Try it:
Set down, please, exactly the lines below that run from the line with "exec (.sdCheck n frame k pin) s = .next t1)" to the line with "t2.bit (Reg.TPA_CTRL n) 2 = true →", both lines included.

(Records from a data source)
-- ==== Sys2Proof/Certificates/Slice0/Obligations.lean ====
section
/-! DEFINITION. The statements for the provers. Each conjunct of a statement about commands says what one command, or one form of it,
answers: the whole next state, so that what is not named is as before. -/

open Sys2Proof Sys2Proof.Machine

/-- For every command c, every queue q behind it and every state s: a step with c in front is exec of c in the state whose
queue is q. That an empty queue lets one tick of CLK_TS pass is the model's choice, log entry 3, and not a rule of the
spec. (95_what_each_step_holds.md, What each step holds; 17_time.md, The precision clock.) -/
def Obligations.StepTakesTheFront : Prop :=
  (∀ (c : Instr) (q : List Instr) (s : State), step { s with pending := c :: q } = exec c { s with pending := q }) ∧
  ∀ (s : State), s.pending = [] → step s = .next s.idle

/-- The state after reset is that of the origin of a power-on AON reset: no command waits, every block is in reset and the
release is in its second phase; RCP_CAUSE reads AON_LOST and LAST 1 and every other register its reset word; the
register table is in canonical form, the queue holds only commands that a sender can form, and nothing has been sent.
Reset words that the tables do not give are the model's (log entries 30 and 31). (21_reset_power_boot.md, Reset
sources; 21_reset_power_boot.md, Table 21.7; 21_reset_power_boot.md, Release sequence.) -/
def Obligations.ResetState : Prop :=
  State.reset.pending = [] ∧ State.reset.outs = [] ∧ State.reset.rcp.phase = 2 ∧ State.reset.rcp.inReset = BitVec.allOnes 19 ∧
  State.reset.rd Reg.RCP_CAUSE = 0x41 ∧ (∀ a, a ≠ Reg.RCP_CAUSE → State.reset.rd a = resetWord a) ∧
  State.reset.RegsCanonical ∧ State.reset.QueueFormed

/-- In the register table addresses strictly rise and no listed word is the reset word of its address. Whatever the state,
if this holds of it and a step answers a next state, it holds of that state. (23_register_map.md, BAR0 layout;
95_what_each_step_holds.md, What each step holds.) -/
def Obligations.StepKeepsTheRegisterTable : Prop :=
  ∀ s t, s.RegsCanonical → step s = .next t → t.RegsCanonical

/-- Whatever the state, a step that answers a next state leaves in the queue what stood behind its front, in the same
order. So a queue of commands that senders can form stays one. (95_what_each_step_holds.md, What each step holds;
23_register_map.md, Tenant and doorbell windows.) -/
def Obligations.StepKeepsTheQueue : Prop :=
  ∀ s t, step s = .next t → t.pending = s.pending.tail ∧ (s.QueueFormed → t.QueueFormed)

/-- For every command and state: the queue is left alone, what the device has sent before stays sent, in its order, with
what the command sends after it, and the count of values that the spec leaves open never goes back.
(95_what_each_step_holds.md, What each step holds.) -/
def Obligations.CommandsSendInOrder : Prop :=
  ∀ c s t, exec c s = .next t → t.pending = s.pending ∧ s.outs <+: t.outs ∧ s.freeN ≤ t.freeN

/-- No command faults and none is refused: whatever the state and the operands, exec answers a next state. A command that
the spec has the device refuse is counted or answered there, and that is its effect. (95_what_each_step_holds.md, What
each step holds.) -/
def Obligations.EveryCommandAnswers : Prop :=
  ∀ c s, ∃ t, exec c s = .next t

/-- For each command that is a function's write of one register: while the write cannot reach the register, because HIF is
in reset or the register lies in the window of a block in reset, the state stays as it is; but with HIF up the
operator's write is counted in GLB_CNT_INRST and recorded in GLB_RSV_LAST. (23_register_map.md, Blocks in reset;
19_host_interface.md, Resets and link loss.) -/
def Obligations.WritesThatDoNotReach : Prop :=
  ∀ c fn a s, registerOf c = some (fn, a) → ¬ s.reaches a → exec c s = .next (s.shutOut fn a)

/-- TPA_MODE_WRITE stores the mode of a port that is disabled and drained (of a pair: both members), else it is counted.
PORT_ENABLE stores LASER_EN and SD_GATE; on a port not drained, with a mode or pair error or a test pattern, it sets
the refusal bit and is counted and EN stays; else EN is 1. PORT_DISABLE clears EN by the port's whole disable.
PORT_DRAINED sets DRAINED when nothing of the port remains. LASER_EN_SET and _CLEAR write LASER_EN. PMA_PATTERN_WRITE
refuses a pattern on a port that is not idle. FRAMING_START sets DFR_RUN at the superframe counter's value.
(02_tree_ports.md, Port modes; 02_tree_ports.md, Enabling and disabling a port; 02_tree_ports.md, Downstream drive;
02_tree_ports.md, Table 02.11.) -/
def Obligations.TpaPortSettings : Prop :=
  (∀ (n : Fin 32) (v : Word) (s : State),
    s.reaches (Reg.TPA_MODE n) →
    (!s.idlePort n || (s.paired n && !s.idlePort (pairOf n))) = false →
    exec (.tpaModeWrite n v) s = .next (((s.wr (Reg.TPA_MODE n) (modeWord n v)).tellMode n).seeLight)) ∧
  (∀ (n : Fin 32) (v : Word) (s : State),
    s.reaches (Reg.TPA_MODE n) →
    (!s.idlePort n || (s.paired n && !s.idlePort (pairOf n))) = true →
    exec (.tpaModeWrite n v) s = .next (s.tpaRefused n)) ∧
  (∀ (n : Fin 32) (laserEn sdGate : Bool) (s : State),
    s.reaches (Reg.TPA_CTRL n) →
    let s1 := s.ctrlRest n laserEn sdGate
    (!s.drained n || s.modeErr n || s.pairErr n || s.pattern n != 0) = false →
    s.en n = false →
    exec (.portEnable n laserEn sdGate) s =
        .next ((((s1.setB (Reg.TPA_CTRL n) 0 true).tell 3 n (Reg.TPA_CTRL n)).dueBroadcasts n 3).seeLight)) ∧
  (∀ (n : Fin 32) (laserEn sdGate : Bool) (s : State),
    s.reaches (Reg.TPA_CTRL n) →
    let s1 := s.ctrlRest n laserEn sdGate
    (!s.drained n || s.modeErr n || s.pairErr n || s.pattern n != 0) = false →
    s.en n = true →
    exec (.portEnable n laserEn sdGate) s = .next s1) ∧
  (∀ (n : Fin 32) (laserEn sdGate : Bool) (s : State),
    s.reaches (Reg.TPA_CTRL n) →
    let s1 := s.ctrlRest n laserEn sdGate
    (!s.drained n || s.modeErr n || s.pairErr n || s.pattern n != 0) = true →
    exec (.portEnable n laserEn sdGate) s = .next ((s1.setB (Reg.TPA_STATUS n) 5 true).tpaRefused n)) ∧
  (∀ (n : Fin 32) (laserEn : Bool) (sdGate : Bool) s, s.reaches (Reg.TPA_CTRL n) →
    exec (.portDisable n laserEn sdGate) s = .next ((if s.en n then s.disablePort n else s).ctrlRest n laserEn sdGate)) ∧
  (∀ (n : Fin 32) (s : State),
    let busy := s.en n || s.dfrRun n || !(s.busyQueues n).isEmpty || !(s.dport n).ready.isEmpty ||
      !(s.lastList n).isEmpty || !(s.bport n).snaps.isEmpty || !(s.bport n).missed.isEmpty || !(s.udf.port.look {}
          n).bursts.isEmpty
    busy = false →
    exec (.portDrained n) s = .next ((s.setB (Reg.TPA_STATUS n) 0 true).tell 3 n (Reg.TPA_STATUS n))) ∧
  (∀ (n : Fin 32) s, s.reaches (Reg.TPA_CTRL n) →
    exec (.laserEnClear n) s = .next (s.laser n false)) ∧
  (∀ (n : Fin 32) s, s.reaches (Reg.TPA_CTRL n) →
    exec (.laserEnSet n) s = .next (s.laser n true)) ∧
  (∀ (n : Fin 32) (v : Word) (s : State),
    s.reaches (Reg.TPA_PMA n) →
    ¬ (fldW v 15 14 ≠ 0 && !s.idlePort n) →
    exec (.pmaPatternWrite n v) s = .next ((s.wr (Reg.TPA_PMA n) (v &&& 0xFFFF)).seeLight)) ∧
  (∀ (n : Fin 32) (v : Word) (s : State),
    s.reaches (Reg.TPA_PMA n) →
    (fldW v 15 14 ≠ 0 && !s.idlePort n) →
    exec (.pmaPatternWrite n v) s = .next (s.tpaRefused n)) ∧
  (∀ (n : Fin 32) (s : State),
    let taking := s.pst n == 3
    (!s.txen n || !s.en n || s.pattern n != 0 || s.dfrRun n) = false →
    let t1 := (s.setB (Reg.TPA_STATUS n) 1 true).tell 3 n (Reg.TPA_STATUS n)
    let t2 := t1.setDport n { t1.dport n with next := t1.sfc, first := true }
    taking = false →
    exec (.framingStart n) s = .next t2) ∧
  (∀ (n : Fin 32) (s : State),
    let taking := s.pst n == 3
    (!s.txen n || !s.en n || s.pattern n != 0 || s.dfrRun n) = false →
    let t1 := (s.setB (Reg.TPA_STATUS n) 1 true).tell 3 n (Reg.TPA_STATUS n)
    let t2 := t1.setDport n { t1.dport n with next := t1.sfc, first := true }
    taking = true →
    exec (.framingStart n) s = .next (t2.dueBroadcasts n 0))

/-- For a burst that TPA acts on: BURST_RESET_PULSE remembers its last cycle and sends the pulse from F − WIDTH to F, F
being LEAD before the first cycle, clipped after the previous burst and counted when clipped, or counted as suppressed
when shorter than the least width; SD_CHECK with light changes only the silent-frame run, and without light counts a
miss (and abandons the snapshot with SD_GATE). ROGUE_EVENT in a quiet interval counts, sets ROGUE (on both members of
a pair), stores the position and raises the fault. An I2C command sets BUSY, or ends at once with result 5 for a bad
length; it ends as Table 02.5 says, a timeout with 3. (02_tree_ports.md, Burst reset and signal detect;
02_tree_ports.md, Laser enable; 02_tree_ports.md, Optics management buses.) -/
def Obligations.TpaLinesAndOpticsBus : Prop :=
  (∀ (n : Fin 32) (frame : BitVec 51) (k : Fin 512) (s : State),
    let base : Int := (frameCycles * frame.toNat : Nat)
    ∀ h, s.tpaBurst n frame.toNat k = some h →
    let lead := s.fld (Reg.TPA_BRST n) 7 0
    let width := s.fld (Reg.TPA_BRST n) 13 8
    let stop := base + h.first - lead
    let first := stop - width
    let t := s.tport n
    let lim : Int := match t.fPrev with
      | some f => f + 1
      | none => first
    let start := max first lim
    let t1 := s.setTport n { t with fPrev := some (base + h.fin).toNat, rogued := false }
    ¬ (stop - start < t1.fld (Reg.TPA_BRST n) 21 16) →
    exec (.burstResetPulse n frame k) s = .next ((t1.incIf (decide (first < lim)) (Reg.TPA_CNT_BRST_CLIP n)).emit
      (.brst n start.toNat (stop - start).toNat))) ∧
  (∀ (n : Fin 32) (frame : BitVec 51) (k : Fin 512) (s : State),
    let base : Int := (frameCycles * frame.toNat : Nat)
    ∀ h, s.tpaBurst n frame.toNat k = some h →
    let lead := s.fld (Reg.TPA_BRST n) 7 0
    let width := s.fld (Reg.TPA_BRST n) 13 8
    let stop := base + h.first - lead
    let first := stop - width
    let t := s.tport n
    let lim : Int := match t.fPrev with
      | some f => f + 1
      | none => first
    let start := max first lim
    let t1 := s.setTport n { t with fPrev := some (base + h.fin).toNat, rogued := false }
    stop - start < t1.fld (Reg.TPA_BRST n) 21 16 →
    exec (.burstResetPulse n frame k) s = .next (t1.inc (Reg.TPA_CNT_BRST_SUPP n))) ∧
  (∀ (n : Fin 32) (frame : BitVec 51) (k : Fin 512) (s : State),
    s.tpaBurst n frame.toNat k = none →
    exec (.burstResetPulse n frame k) s = .next (s.burstPassed n frame.toNat k)) ∧
  (∀ (n : Fin 32) (frame : BitVec 51) (k : Fin 512) (pin : Bool) (s : State),
    ∀ h, s.tpaBurst n frame.toNat k = some h →
    ¬ (h.kind = 1 || h.kind = 2) →
    let light := pin != s.bit (Reg.TPA_SD n) 31
    let t1 := s.silentRun n frame.toNat (!light)
    light = true →
    exec (.sdCheck n frame k pin) s = .next t1) ∧
  (∀ (n : Fin 32) (frame : BitVec 51) (k : Fin 512) (pin : Bool) (s : State),
    ∀ h, s.tpaBurst n frame.toNat k = some h →
    ¬ (h.kind = 1 || h.kind = 2) →
    let light := pin != s.bit (Reg.TPA_SD n) 31
    let t1 := s.silentRun n frame.toNat (!light)
    light = false →
    let t2 := t1.inc (Reg.TPA_CNT_SD_MISS n)
    t2.bit (Reg.TPA_CTRL n) 2 = false →
    exec (.sdCheck n frame k pin) s = .next t2) ∧
  (∀ (n : Fin 32) (frame : BitVec 51) (k : Fin 512) (pin : Bool) (s : State),
    ∀ h, s.tpaBurst n frame.toNat k = some h →
    ¬ (h.kind = 1 || h.kind = 2) →
    let light := pin != s.bit (Reg.TPA_SD n) 31
    let t1 := s.silentRun n frame.toNat (!light)
    light = false →
    let t2 := t1.inc (Reg.TPA_CNT_SD_MISS n)
    t2.bit (Reg.TPA_CTRL n) 2 = true →
    exec (.sdCheck n frame k pin) s = .next (t2.abandonBurst n frame.toNat k)) ∧
  (∀ (n : Fin 32) (frame : BitVec 51) (cycle : BitVec 16) (s : State),
    let t := s.tport n
    let at_ := frameCycles * frame.toNat + cycle.toNat
    let early := match t.fPrev with
      | some f => decide (at_ < f + s.fld (Reg.TPA_SD n) 15 8)
      | none => false
    (!s.en n || !s.dfrRun n || s.holding n || decide (s.now < t.hush) || t.rogued || early || !s.quietAt n at_ (s.fld
        (Reg.TPA_SD n) 27 16)) = false →
    let t1 := s.setTport n { t with rogued := true }
    let t2 := (t1.inc (Reg.TPA_CNT_ROGUE n)).setB (Reg.TPA_STATUS n) 4 true
    let t3 := if t2.pairValid n then t2.setB (Reg.TPA_STATUS (pairOf n)) 4 true else t2
    let t4 := t3.wr (Reg.TPA_ROGUE_POS n) (BitVec.ofNat 32 (2 ^ 28 * (frame.toNat % 16) + cycle.toNat))
    exec (.rogueEvent n frame cycle) s = .next (t4.raise 26 n)) ∧
  (∀ (m : Fin 4) (v : Word) (s : State),
    s.reaches (Reg.TPA_I_CMD m) →
    s.i2cBusy m = false →
    let t1 := s.wr (Reg.TPA_I_CMD m) (v &&& 0x07FFFF0F)
    ¬ (fldW v 3 0 = 0 || decide (8 < fldW v 3 0)) →
    exec (.i2cCmdGo m v) s = .next (t1.setB (Reg.TPA_I_STATUS m) 4 true)) ∧
  (∀ (m : Fin 4) (v : Word) (s : State),
    s.reaches (Reg.TPA_I_CMD m) →
    s.i2cBusy m = false →
    let t1 := s.wr (Reg.TPA_I_CMD m) (v &&& 0x07FFFF0F)
    (fldW v 3 0 = 0 || decide (8 < fldW v 3 0)) →
    exec (.i2cCmdGo m v) s = .next (t1.wr (Reg.TPA_I_STATUS m) 5)) ∧
  (∀ (m : Fin 4) data s, s.i2cBusy m = true →
    let held := s.i2cData m
    let k := 2 ^ (8 * fldW (s.rd (Reg.TPA_I_CMD m)) 3 0)
    let got := held - held % k + data.toNat % k
    let chan := if s.bit (Reg.TPA_I_CFG m) 16 then some (fldW (s.rd (Reg.TPA_I_CMD m)) 26 24) else (s.tpa.i2c.look {} m).chan
    let t := if (s.rd (Reg.TPA_I_CMD m)).getLsbD 23 then
        (s.wr (Reg.TPA_I_DATA0 m) (wordOf got 0)).wr (Reg.TPA_I_DATA1 m) (wordOf got 1)
      else s
    exec (.i2cCmdDone m .ok data) s = .next ((t.drive (.i2c m (s.i2cPlan m data))).i2cEnd m 0 chan)) ∧
  (∀ (m : Fin 4) i data s c, s.i2cBusy m = true → s.i2cNack m i = c + 1 →
    exec (.i2cCmdDone m (.nack i) data) s =
      .next ((s.drive (.i2c m (untilNack i (s.i2cPlan m data) ++ [.stop]))).i2cEnd m (c + 1) none)) ∧
  (∀ (m : Fin 4) k data s, s.i2cBusy m = true →
    let plan := s.i2cPlan m data
    let starts := (plan.filter (· == .start)).length
    exec (.i2cCmdDone m (.recovered k) data) s =
      .next ((s.drive (.i2c m (beforeStart (min k (starts - 1)) plan ++ [.freed]))).i2cEnd m 4 none)) ∧
  (∀ (stop : I2cStop) (s : State),
    s.i2cBusy stop.m = true →
    exec (.i2cTimeout stop) s =
        .next ((s.drive (.i2c stop.m ((s.i2cPlan stop.m stop.data).take stop.done ++ [.freed]))).i2cEnd stop.m 3 none))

Exercise response:
    exec (.sdCheck n frame k pin) s = .next t1) ∧
  (∀ (n : Fin 32) (frame : BitVec 51) (k : Fin 512) (pin : Bool) (s : State),
    ∀ h, s.tpaBurst n frame.toNat k = some h →
    ¬ (h.kind = 1 || h.kind = 2) →
    let light := pin != s.bit (Reg.TPA_SD n) 31
    let t1 := s.silentRun n frame.toNat (!light)
    light = false →
    let t2 := t1.inc (Reg.TPA_CNT_SD_MISS n)
    t2.bit (Reg.TPA_CTRL n) 2 = false →
    exec (.sdCheck n frame k pin) s = .next t2) ∧
  (∀ (n : Fin 32) (frame : BitVec 51) (k : Fin 512) (pin : Bool) (s : State),
    ∀ h, s.tpaBurst n frame.toNat k = some h →
    ¬ (h.kind = 1 || h.kind = 2) →
    let light := pin != s.bit (Reg.TPA_SD n) 31
    let t1 := s.silentRun n frame.toNat (!light)
    light = false →
    let t2 := t1.inc (Reg.TPA_CNT_SD_MISS n)
    t2.bit (Reg.TPA_CTRL n) 2 = true →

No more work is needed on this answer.